President Donald Trump talks with reporters before departing for an event to celebrate the 400th anniversary celebration of the first representative assembly at Jamestown, on the South Lawn of the White House, Tuesday, July 30, 2019, in Washington. (AP Photo/Evan Vucci)

WASHINGTON (AP) — President Donald Trump is claiming a groundswell of African American support in response to his comments denigrating Democratic Rep. Elijah Cummings and the congressman's majority-black Baltimore district, despite polling showing consistently negative numbers.

Speaking to reporters as he left the White House on Tuesday, Trump claimed the building had been flooded with thousands of letters, emails and phone calls after his criticism of Baltimore thanking him for "getting involved" and exposing corruption.

"They really appreciate what I'm doing, and they've let me know it," said the Republican president. The White House did not immediately provide any evidence backing up Trump's claims.

Trump's comments came in response to fierce backlash against his earlier remarks lashing out at Cummings, the chairman of the House Oversight Committee, and calling his district a "disgusting, rat and rodent infested mess." Trump also is under fire for his ongoing attacks on four Democratic congresswomen of color, who he tweeted should "go back" to their countries — even though three of the four were born in the United States and all are U.S. citizens.

But Trump on Tuesday nonetheless declared himself "the least racist person" in the world, despite his recent comments and racist tweets.
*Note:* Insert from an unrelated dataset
-- ==== Sys2Proof/Machine/Core.lean ====
section
/-! DEFINITION. The machine behind the host's interface. -/

noncomputable def Sys2Proof.core : Host.Core := { State := Sys2Proof.Machine.State, Fault := Sys2Proof.Machine.Fault, Refusal := Sys2Proof.Machine.Refusal, step := Sys2Proof.Machine.step, reset := Sys2Proof.Machine.State.reset }
end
And he said "African American people love the job" he's doing, despite the fact that numerous polls have shown African Americans are overwhelmingly negative in their assessments of his performance.

Approval among black Americans has hovered around 10% over the course of Trump's presidency, according to Gallup polling, with 8% approving in June. And a new Quinnipiac University poll out Tuesday found that 80% of registered African American voters think Trump is racist, versus 11% who think he's not.

Polling also suggests his recent attacks could hurt Trump with suburban voters — and especially women — whom he may need to win next year. Trump in recent days, however, has expressed to advisers on his reelection team that he believes his broadsides against the minority Democrats will help excite his core supporters.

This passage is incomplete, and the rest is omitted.